◆ **INFORMATION SHOWN**:
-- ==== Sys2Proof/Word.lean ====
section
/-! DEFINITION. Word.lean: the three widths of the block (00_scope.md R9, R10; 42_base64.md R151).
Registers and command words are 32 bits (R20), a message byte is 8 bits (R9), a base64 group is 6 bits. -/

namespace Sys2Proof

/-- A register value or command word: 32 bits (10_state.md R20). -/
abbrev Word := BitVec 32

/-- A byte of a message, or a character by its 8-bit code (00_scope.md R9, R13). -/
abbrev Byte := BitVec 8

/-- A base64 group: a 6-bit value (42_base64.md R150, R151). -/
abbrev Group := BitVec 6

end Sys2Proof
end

--

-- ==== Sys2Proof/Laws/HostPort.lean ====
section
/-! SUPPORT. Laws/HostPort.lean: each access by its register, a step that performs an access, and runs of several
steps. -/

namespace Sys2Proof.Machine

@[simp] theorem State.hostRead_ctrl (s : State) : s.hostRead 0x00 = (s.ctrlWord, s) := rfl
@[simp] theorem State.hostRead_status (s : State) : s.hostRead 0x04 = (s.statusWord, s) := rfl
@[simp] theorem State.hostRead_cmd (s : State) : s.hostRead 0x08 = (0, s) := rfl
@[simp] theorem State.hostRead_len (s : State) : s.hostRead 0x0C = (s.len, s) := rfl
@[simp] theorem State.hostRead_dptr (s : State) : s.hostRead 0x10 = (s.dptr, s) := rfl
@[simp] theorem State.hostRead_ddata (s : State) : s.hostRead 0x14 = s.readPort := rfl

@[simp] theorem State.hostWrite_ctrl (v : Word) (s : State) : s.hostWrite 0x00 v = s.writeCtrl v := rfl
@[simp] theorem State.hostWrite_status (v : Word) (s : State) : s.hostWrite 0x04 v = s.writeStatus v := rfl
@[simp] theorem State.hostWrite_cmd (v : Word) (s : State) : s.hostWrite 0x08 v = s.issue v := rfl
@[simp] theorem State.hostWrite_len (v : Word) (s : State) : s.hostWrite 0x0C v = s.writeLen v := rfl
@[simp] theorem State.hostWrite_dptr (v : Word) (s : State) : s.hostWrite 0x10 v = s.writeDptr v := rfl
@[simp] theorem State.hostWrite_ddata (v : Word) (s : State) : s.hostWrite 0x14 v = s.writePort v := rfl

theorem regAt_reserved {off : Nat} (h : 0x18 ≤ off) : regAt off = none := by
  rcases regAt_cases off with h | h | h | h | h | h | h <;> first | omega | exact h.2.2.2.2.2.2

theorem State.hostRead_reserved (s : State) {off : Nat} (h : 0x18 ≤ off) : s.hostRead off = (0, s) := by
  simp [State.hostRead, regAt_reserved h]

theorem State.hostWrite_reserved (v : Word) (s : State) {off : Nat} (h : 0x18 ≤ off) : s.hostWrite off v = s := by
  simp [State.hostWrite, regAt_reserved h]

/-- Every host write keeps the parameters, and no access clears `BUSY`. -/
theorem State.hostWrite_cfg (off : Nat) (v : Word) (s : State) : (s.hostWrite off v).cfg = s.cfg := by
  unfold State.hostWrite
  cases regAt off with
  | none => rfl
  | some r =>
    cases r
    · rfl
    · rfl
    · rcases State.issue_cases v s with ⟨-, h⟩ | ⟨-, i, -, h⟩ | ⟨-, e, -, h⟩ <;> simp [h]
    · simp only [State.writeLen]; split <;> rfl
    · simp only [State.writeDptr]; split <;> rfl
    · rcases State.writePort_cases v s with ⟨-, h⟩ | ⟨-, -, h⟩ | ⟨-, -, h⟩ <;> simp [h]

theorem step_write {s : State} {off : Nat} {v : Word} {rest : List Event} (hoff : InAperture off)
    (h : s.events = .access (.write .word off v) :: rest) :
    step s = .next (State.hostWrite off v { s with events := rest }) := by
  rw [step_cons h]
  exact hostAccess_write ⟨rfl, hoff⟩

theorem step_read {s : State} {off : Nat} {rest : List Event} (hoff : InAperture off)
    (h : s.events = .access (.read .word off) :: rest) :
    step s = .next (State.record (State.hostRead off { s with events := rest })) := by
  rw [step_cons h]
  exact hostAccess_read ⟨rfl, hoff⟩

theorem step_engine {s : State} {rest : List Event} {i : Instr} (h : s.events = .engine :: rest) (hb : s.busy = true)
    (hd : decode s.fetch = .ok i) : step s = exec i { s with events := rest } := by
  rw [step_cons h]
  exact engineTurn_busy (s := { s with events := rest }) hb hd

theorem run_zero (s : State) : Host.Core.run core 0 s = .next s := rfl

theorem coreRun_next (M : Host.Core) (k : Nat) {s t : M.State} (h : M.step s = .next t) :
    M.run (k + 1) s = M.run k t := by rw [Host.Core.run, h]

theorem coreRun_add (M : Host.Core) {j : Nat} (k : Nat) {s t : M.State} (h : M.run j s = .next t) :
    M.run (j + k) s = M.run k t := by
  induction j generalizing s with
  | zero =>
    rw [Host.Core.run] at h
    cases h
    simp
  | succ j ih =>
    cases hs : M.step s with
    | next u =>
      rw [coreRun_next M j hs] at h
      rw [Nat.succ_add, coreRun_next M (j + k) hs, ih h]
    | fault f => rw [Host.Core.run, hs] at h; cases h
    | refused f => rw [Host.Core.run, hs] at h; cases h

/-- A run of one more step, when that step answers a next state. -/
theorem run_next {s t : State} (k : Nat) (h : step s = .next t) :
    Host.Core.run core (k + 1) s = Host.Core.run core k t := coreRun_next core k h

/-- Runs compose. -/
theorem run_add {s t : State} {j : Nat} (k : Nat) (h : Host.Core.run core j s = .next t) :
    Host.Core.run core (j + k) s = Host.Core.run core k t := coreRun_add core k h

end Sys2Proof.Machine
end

◆ **THE PROBLEM**:
Your answer should be a number only: the count of lines above in which the string "InAperture" appears.

◆ **ANSWER SECTION**:
2